Balkan Emin, Kilic Nizamettin, Dogruyol Hasan
The Medical Faculty of Uludag University, Department of Pediatric Urology, Bursa, Turkey.
Int J Urol. 2005 Jan;12(1):62-6. doi: 10.1111/j.1442-2042.2004.00978.x.
The aim of this retrospective study was to compare the results of delayed repair and early primary realignments in patients with posterior urethral injury.
From 1990 to 2003, 20 children were admitted to the Medical Faculty of Uluday University, Bursa, Turkey, for posterior urethral injuries. Traffic accidents were the most common cause of injury (n = 17). Twelve patients (60%) who were referred early (1-10 days) underwent early realignment over a urethral tube. A total of eight patients (40%) underwent delayed repair using transpubic route. In these patients, surgical repair of the urethra was performed 5-6 months later.
Of the 12 patients who underwent early urethral realignment, six required at least one visual internal urethrotomy following the removal of the urethral catheter. Urethral stricture developed in two of 12 patients (16.6%) who underwent early urethral realignment. Of the eight patients who underwent delayed repair, six required at least one visual internal urethrotomy following removal of the urethral catheter. Urethral stricture developed in three of eight patients (37.5%) who underwent delayed repair. This difference was statistically significant (P < 0.05).
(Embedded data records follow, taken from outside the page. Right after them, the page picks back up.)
-- ==== Sys2Proof/Machine/Operands.lean ====
section
/-! DEFINITION. The operand checks commands share, in the order of 60_exceptions.md R205 (configuration, bounds,
canonicality), and the control registers as `GETC` numbers them (10_state.md R30). -/

namespace Sys2Proof.Machine

open Sys2Proof

/-- The command needs a ring context (R201, code 9). -/
@[inline] def needContext (s : State) (body : Out) : Out :=
  if s.status.ctxValid then body else raise s .notConfigured

/-- The command needs a valid twiddle table. -/
@[inline] def needTable (s : State) (body : Out) : Out :=
  if s.status.tblValid then body else raise s .notConfigured

/-- The command needs valid CRT state. -/
@[inline] def needCrt (s : State) (body : Out) : Out :=
  if s.status.crtValid then body else raise s .notConfigured

/-- A bound: `IndexOutOfRange` where it fails (20_memory.md R63). -/
@[inline] def needBound (s : State) (ok : Bool) (body : Out) : Out :=
  if ok then body else raise s .indexOutOfRange

/-- A canonicality check: `NonCanonical` where it fails (00_scope.md R12). -/
@[inline] def needCanonical (s : State) (ok : Bool) (body : Out) : Out :=
  if ok then body else raise s .nonCanonical

/-- The buffer exists: `b < NBUF` (30_encoding.md R83). -/
def State.hasBuf (s : State) (b : BufNum) : Bool := decide (b.toNat < s.params.nbuf)

/-- `x[r]` is canonical modulo `MOD`. -/
def State.canonX (s : State) (r : RegNum) : Bool := decide (s.getX r < s.modulus)

/-- All `n` reachable words of the buffer are canonical modulo `MOD` (20_memory.md R72). -/
def State.canonBuf (s : State) (b : BufNum) : Bool := (s.bufWords b).all fun v => decide (v < s.modulus)

/-- The limbs in use, `LIMB[0 .. K-1]`. -/
def State.limbs (s : State) : List Nat := (List.range s.k).map s.getLimb

/-- The tuple entries in use, `t[0 .. K-1]`. -/
def State.tuple (s : State) : List Nat := (List.range s.k).map s.getT

/-- The coefficients in use, `CRTE[0 .. K-1]`. -/
def State.crtes (s : State) : List Nat := (List.range s.k).map s.getCrte

/-- Every tuple entry in use is canonical for its limb (10_state.md R25). -/
def State.canonTuple (s : State) : Bool :=
  (List.range s.k).all fun i => decide (s.getT i < s.getLimb i)

/-- The value the tuple represents (47_crt_reconstructor.md R179). -/
def State.composed (s : State) : Nat := compose s.tuple s.crtes s.bigM

/-- `PARAMS` as a register (10_state.md R32). -/
def paramsWord (P : Params) : Nat := P.w + P.kmax * 2 ^ 8 + P.lognmax * 2 ^ 12 + P.nbuf * 2 ^ 17

/-- The control register with a number, zero-extended; none where the number is unassigned (10_state.md R30). -/
def State.csr (s : State) (num : Nat) : Option Nat :=
  if num = 0x00 then some s.status.word.toNat
  else if num = 0x01 then some s.modulus
  else if num = 0x02 then some s.logn
  else if num = 0x03 then some s.psi
  else if num = 0x04 then some s.psiInv
  else if num = 0x05 then some s.nInv
  else if num = 0x06 then some s.k
  else if num = 0x07 then some s.bigM
  else if num = 0x08 then some (paramsWord s.params)
  else if 0x10 ≤ num ∧ num < 0x10 + s.params.kmax then some (s.getLimb (num - 0x10))
  else if 0x20 ≤ num ∧ num < 0x20 + s.params.kmax then some (s.getCrte (num - 0x20))
  else none

/-- The shape of a scalar command with one residue operand (41_modular_adder.md R123). -/
def residueOp1 (f : Nat → Nat → Nat) (ra rb : RegNum) (s : State) : Out :=
  needContext s <|
  needCanonical s (s.canonX rb) <|
  finish (s.setX ra (f (s.getX rb) s.modulus)) 0

/-- The shape of a scalar command with two residue operands (41_modular_adder.md R121, R122). -/
def residueOp2 (f : Nat → Nat → Nat → Nat) (ra rb rc : RegNum) (s : State) : Out :=
  needContext s <|
  needCanonical s (s.canonX rb && s.canonX rc) <|
  finish (s.setX ra (f (s.getX rb) (s.getX rc) s.modulus)) 0

end Sys2Proof.Machine
end

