-- ==== Sys2Proof/Machine/Crt.lean ====
section
/-! DEFINITION. The crt_reconstructor unit: `SETLIMB`, `CRTBUILD`, `COMPOSE` (47_crt_reconstructor.md R176, R177, R179).
None of them reads the ring context. -/

namespace Sys2Proof.Machine

open Sys2Proof

/-- `SETLIMB xs, i` (R176): clears `CRT_VALID` on every success. -/
def execSetlimb (ra : RegNum) (imm : Imm16) (s : State) : Out :=
  needBound s (decide (imm.toNat < s.params.kmax)) <|
  if s.getX ra < 2 ∨ 2 ^ s.params.w ≤ s.getX ra then raise s .invalidModulus
  else finish (s.setLimb imm.toNat (s.getX ra)) 0

/-- The limbs `LIMB[0 .. k-1]` that `CRTBUILD k` looks at. -/
def State.firstLimbs (s : State) (k : Nat) : List Nat := (List.range k).map s.getLimb

/-- `CRTBUILD k` (R177). -/
def execCrtbuild (imm : Imm16) (s : State) : Out :=
  if imm.toNat = 0 ∨ s.params.kmax < imm.toNat then raise s .invalidModulus
  else if (s.firstLimbs imm.toNat).any (fun m => decide (m < 2)) then raise s .invalidModulus
  else if pairwiseCoprime (s.firstLimbs imm.toNat) = false then raise s .invalidModulus
  else
    finish (s.setCrt imm.toNat (product (s.firstLimbs imm.toNat))
      ((s.firstLimbs imm.toNat).map (crtE (product (s.firstLimbs imm.toNat))))) 0

/-- `COMPOSE xd` (R179): the exact sum, then one reduction. -/
def execCompose (ra : RegNum) (s : State) : Out :=
  needCrt s <|
  needCanonical s s.canonTuple <|
  finish (s.setX ra s.composed) 0

end Sys2Proof.Machine
end

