/-- The invariant along whole runs: whatever the host does, from any state that meets it. -/
def Obligations.RunsKeepInvariant : Prop :=
  ∀ (k : Nat) (s t : State), s.Inv → Host.Core.run Sys2Proof.core k s = .next t → t.Inv

/-! ## Errors and completion -/

/-- 60_exceptions.md R210: a command that ends in an error changes nothing but `STATUS.ERR` and `STATUS.STICKY`, and
responds its code with `rdata = 0`. -/
def Obligations.FailedCommandChangesNothing : Prop :=
  ∀ (i : Instr) (s t : State), exec i s = .next t → t.status.err ≠ 0 →
    s.rejected t t.status.err ∧
    t = { s with
      status := { s.status with err := t.status.err, sticky := true }
      responses := s.responses ++ [⟨t.status.err, 0⟩] }

/-- 60_exceptions.md R211: a command that succeeds writes `ERR <- 0`, leaves `STICKY` as it was (`CLRERR` clears it),
responds `err = 0`, and responds `rdata = 0` unless it is `GETR` or `GETC`; `GETC STATUS` reads the `STATUS` of before
its own update. -/
def Obligations.SucceedingCommandCompletes : Prop :=
  ∀ (i : Instr) (s t : State), exec i s = .next t → t.status.err = 0 →
    (∃ v, s.ended t 0 v ∧
      ((∀ ra, i ≠ .getr ra) → (∀ imm, i ≠ .getc imm) → v = 0) ∧
      (i = .getc 0 → 8 ≤ s.params.wm → v = s.status.word.toNat)) ∧
    t.status.sticky = (if i = .clrerr then false else s.status.sticky)

/-- 60_exceptions.md R201, R202: the codes each command can end with. In particular only `SETCTX`, `TBUILD`, `SETLIMB` and
`CRTBUILD` report `InvalidModulus` or `NoPrimitiveRoot` (R215), and codes 3 and 6 are never produced (R203). -/
def Obligations.CodesEachCommandCanReport : Prop :=
  ∀ (i : Instr) (s t : State), exec i s = .next t →
    t.status.err = 0 ∨ ∃ e ∈ i.errors, t.status.err = e.code

/-- 44_twiddle_rom.md R149: `TBUILD` never answers `NoPrimitiveRoot`; a prime without a root is reported as
`InvalidModulus`. -/
def Obligations.NoPrimitiveRootIsUnreachable : Prop :=
  (∀ s t : State, exec .tbuild s = .next t → t.status.err ≠ 2) ∧
  (∀ s : State, s.status.ctxValid = true → s.modulus.Prime →
    (¬ ∃ psi, 1 ≤ psi ∧ psi < s.modulus ∧ psi ^ s.n % s.modulus = s.modulus - 1) → s.rejects .tbuild 1)

/-- 60_exceptions.md R212: a command that failed fails again with the same code when it is issued again. -/
def Obligations.FailedCommandFailsAgain : Prop :=
  ∀ (i : Instr) (s t : State), exec i s = .next t → t.status.err ≠ 0 →
    ∃ u, exec i t = .next u ∧ u.status.err = t.status.err

/-- 20_memory.md R71: the maintenance rules of the two tables' flags, whole; `CTX_VALID` is set by `SETCTX` and cleared by
no command (70_reset_and_hazards.md R231). -/
def Obligations.ValidFlagsFollowMaintenanceRules : Prop :=
  ∀ (i : Instr) (s t : State), exec i s = .next t →
    (t.status.err ≠ 0 → s.sameValid t) ∧
    (t.status.err = 0 →
      match i with
      | .setctx ra imm =>
        t.status.ctxValid = true ∧ t.status.crtValid = s.status.crtValid ∧
        (imm.toNat = s.logn ∧ s.getX ra = s.modulus ∧ s.status.ctxValid = true →
          t.status.tblValid = s.status.tblValid) ∧
        (¬ (imm.toNat = s.logn ∧ s.getX ra = s.modulus) ∨ s.status.ctxValid = false →
          t.status.tblValid = false)
      | .tbuild =>
        t.status.tblValid = true ∧ t.status.ctxValid = s.status.ctxValid ∧ t.status.crtValid = s.status.crtValid
      | .setlimb _ _ =>
        t.status.crtValid = false ∧ t.status.ctxValid = s.status.ctxValid ∧ t.status.tblValid = s.status.tblValid
      | .crtbuild _ =>
        t.status.crtValid = true ∧ t.status.ctxValid = s.status.ctxValid ∧ t.status.tblValid = s.status.tblValid
      | _ => s.sameValid t)

/-! ## What each command leaves unchanged -/

/-- 10_state.md R22: a register is written only by the commands of R22's list, and only their destination registers. -/
def Obligations.RegistersWrittenOnlyByTheirCommands : Prop :=
  ∀ (i : Instr) (s t : State) (r : RegNum), exec i s = .next t → r ∉ i.writesX → t.getX r = s.getX r

/-- 10_state.md R24, R27, R29: tuple registers, buffer words and ROM words are written only by the commands named there,
and only those a command names. -/
def Obligations.TupleAndMemoryWrittenOnlyByTheirCommands : Prop :=
  ∀ (i : Instr) (s t : State), exec i s = .next t →
    (∀ j, ¬ i.writesT s j → t.getT j = s.getT j) ∧
    (∀ b j, ¬ i.writesBuf s b j → t.bufWord b j = s.bufWord b j) ∧
    (∀ j, ¬ (i = .tbuild ∧ j < 2 * s.n) → t.romWord j = s.romWord j)

/-- 10_state.md R30: each control register but `STATUS` is written only by the command its row names; `PARAMS` by
none. -/
def Obligations.ControlRegistersWrittenOnlyByTheirCommands : Prop :=
  ∀ (i : Instr) (s t : State), exec i s = .next t →
    t.params = s.params ∧
    ((∀ ra imm, i ≠ .setctx ra imm) → t.modulus = s.modulus ∧ t.logn = s.logn) ∧
    (i ≠ .tbuild → t.psi = s.psi ∧ t.psiInv = s.psiInv ∧ t.nInv = s.nInv) ∧
    ((∀ imm, i ≠ .crtbuild imm) → t.k = s.k ∧ t.bigM = s.bigM ∧ ∀ j, t.getCrte j = s.getCrte j) ∧
    (∀ j, (∀ ra imm, i = .setlimb ra imm → j ≠ imm.toNat) → t.getLimb j = s.getLimb j)

/-- 30_encoding.md R80: only `SETR` reads the write datum; for every other command any datum gives the same outcome. -/
def Obligations.DatumReadOnlyBySetr : Prop :=
  ∀ (i : Instr) (s t : State) (v : Nat), (∀ ra, i ≠ .setr ra) → exec i s = .next t →
    exec i { s with wdata := v } = .next { t with wdata := v }

/-! ## Host interface, ring context and data movement -/

/-- 40_context_and_data.md R100, R110: `NOP` does nothing; `CLRERR` clears `STICKY` and nothing else. Both always
succeed. -/
def Obligations.NopAndClrerrComplete : Prop :=
  ∀ s : State,
    decode (0x00#8 ++ 0#24) = .ok .nop ∧
    decode (0x0A#8 ++ 0#24) = .ok .clrerr ∧
    (∃ t, exec .nop s = .next t ∧ s.onlyResponds t 0) ∧
    (∃ t, exec .clrerr s = .next t ∧ t.status.sticky = false ∧ s.sameX t ∧ s.sameTuple t ∧ s.sameMemory t ∧
      s.sameCsrs t ∧ s.sameValid t ∧ s.ended t 0 0)

/-- 40_context_and_data.md R101, R102, R103: `SETR` writes the datum, `GETR` responds the register, `MOV` copies a
register. They always succeed. -/
def Obligations.RegisterTransfersComplete : Prop :=
  ∀ (s : State) (ra rb : RegNum),
    decode (0x01#8 ++ (ra ++ 0#20)) = .ok (.setr ra) ∧
    decode (0x02#8 ++ (ra ++ 0#20)) = .ok (.getr ra) ∧
    decode (0x03#8 ++ (ra ++ (rb ++ 0#16))) = .ok (.mov ra rb) ∧
    (∃ t, exec (.setr ra) s = .next t ∧ s.onlyX t ra s.wdata) ∧
    (∃ t, exec (.getr ra) s = .next t ∧ s.onlyResponds t (s.getX ra)) ∧
    (∃ t, exec (.mov ra rb) s = .next t ∧ s.onlyX t ra (s.getX rb))

/-- 40_context_and_data.md R104 with 10_state.md R30, R31, R32: `GETC` responds the control register with the number,
and an unassigned number is `IndexOutOfRange`. A value that fits the `WM`-bit port is responded as it stands; on an
instance whose port is too narrow for it the response carries some value of the port. -/
def Obligations.GetcReadsControlRegisters : Prop :=
  ∀ (s : State) (imm : Imm16),
    decode (0x04#8 ++ (0#8 ++ imm)) = .ok (.getc imm) ∧
    (∀ v : Nat,
      ((imm.toNat = 0x00 ∧ v = s.status.ctxValid.toNat + 2 * s.status.tblValid.toNat + 4 * s.status.crtValid.toNat +
          8 * s.status.sticky.toNat + 16 * s.status.err.toNat) ∨
        (imm.toNat = 0x01 ∧ v = s.modulus) ∨ (imm.toNat = 0x02 ∧ v = s.logn) ∨ (imm.toNat = 0x03 ∧ v = s.psi) ∨
        (imm.toNat = 0x04 ∧ v = s.psiInv) ∨ (imm.toNat = 0x05 ∧ v = s.nInv) ∨ (imm.toNat = 0x06 ∧ v = s.k) ∨
        (imm.toNat = 0x07 ∧ v = s.bigM) ∨
        (imm.toNat = 0x08 ∧
          v = s.params.w + s.params.kmax * 2 ^ 8 + s.params.lognmax * 2 ^ 12 + s.params.nbuf * 2 ^ 17) ∨
        (∃ j < s.params.kmax, s.params.kmax ≤ 8 ∧ imm.toNat = 0x10 + j ∧ v = s.getLimb j) ∨
        (∃ j < s.params.kmax, s.params.kmax ≤ 8 ∧ imm.toNat = 0x20 + j ∧ v = s.getCrte j)) →
      ∃ t r, exec (.getc imm) s = .next t ∧ s.onlyResponds t r ∧ r < 2 ^ s.params.wm ∧
        (v < 2 ^ s.params.wm → r = v)) ∧
    (0x08 < imm.toNat → ¬ (0x10 ≤ imm.toNat ∧ imm.toNat < 0x10 + s.params.kmax) →
      ¬ (0x20 ≤ imm.toNat ∧ imm.toNat < 0x20 + s.params.kmax) → s.rejects (.getc imm) 4)

/-- 40_context_and_data.md R105: `SETCTX` refuses a degree or modulus out of range and otherwise sets the context, keeping
`TBL_VALID` only where the context is unchanged; it touches no register, tuple register, buffer or CRT state. -/
def Obligations.SetctxSetsRingContext : Prop :=
  ∀ (s : State) (ra : RegNum) (imm : Imm16),
    decode (0x05#8 ++ (ra ++ (0#4 ++ imm))) = .ok (.setctx ra imm) ∧
    (s.params.lognmax < imm.toNat ∨ s.getX ra < 2 ∨ 2 ^ s.params.w ≤ s.getX ra →
      s.rejects (.setctx ra imm) 1) ∧
    (imm.toNat ≤ s.params.lognmax → 2 ≤ s.getX ra → s.getX ra < 2 ^ s.params.w →
      ∃ t, exec (.setctx ra imm) s = .next t ∧
        t.modulus = s.getX ra ∧ t.logn = imm.toNat ∧ t.status.ctxValid = true ∧
        (t.status.tblValid = true ↔
          s.status.tblValid = true ∧ s.status.ctxValid = true ∧ imm.toNat = s.logn ∧ s.getX ra = s.modulus) ∧
        t.status.crtValid = s.status.crtValid ∧
        t.psi = s.psi ∧ t.psiInv = s.psiInv ∧ t.nInv = s.nInv ∧ t.k = s.k ∧ t.bigM = s.bigM ∧
        (∀ j, t.getLimb j = s.getLimb j) ∧ (∀ j, t.getCrte j = s.getCrte j) ∧ t.params = s.params ∧
        s.sameX t ∧ s.sameTuple t ∧ s.sameMemory t ∧ s.succeeded t 0)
The urethral stricture in patients who underwent early primary realignment was less developed than the stricture that developed in those who underwent delayed management. According to these results we recommend early primary realignment in children with posterior urethral injury.
本回顾性研究旨在比较后尿道损伤患者延迟修复和早期一期复位的结果。
1990年至2003年,土耳其布尔萨乌鲁达大学医学院收治了20例后尿道损伤患儿。交通事故是最常见的损伤原因(n = 17)。12例(60%)早期(1 - 10天)转诊的患者通过尿道管进行了早期复位。共有8例(40%)患者采用经耻骨途径进行延迟修复。在这些患者中,尿道手术修复在5 - 6个月后进行。
12例接受早期尿道复位的患者中,6例在拔除尿道导管后至少需要进行一次直视下尿道内切开术。12例接受早期尿道复位的患者中有2例(16.6%)发生尿道狭窄。8例接受延迟修复的患者中,6例在拔除尿道导管后至少需要进行一次直视下尿道内切开术。8例接受延迟修复的患者中有3例(37.5%)发生尿道狭窄。这种差异具有统计学意义(P < 0.05)。
早期一期复位患者的尿道狭窄程度低于延迟治疗患者。根据这些结果,我们建议对后尿道损伤患儿进行早期一期复位。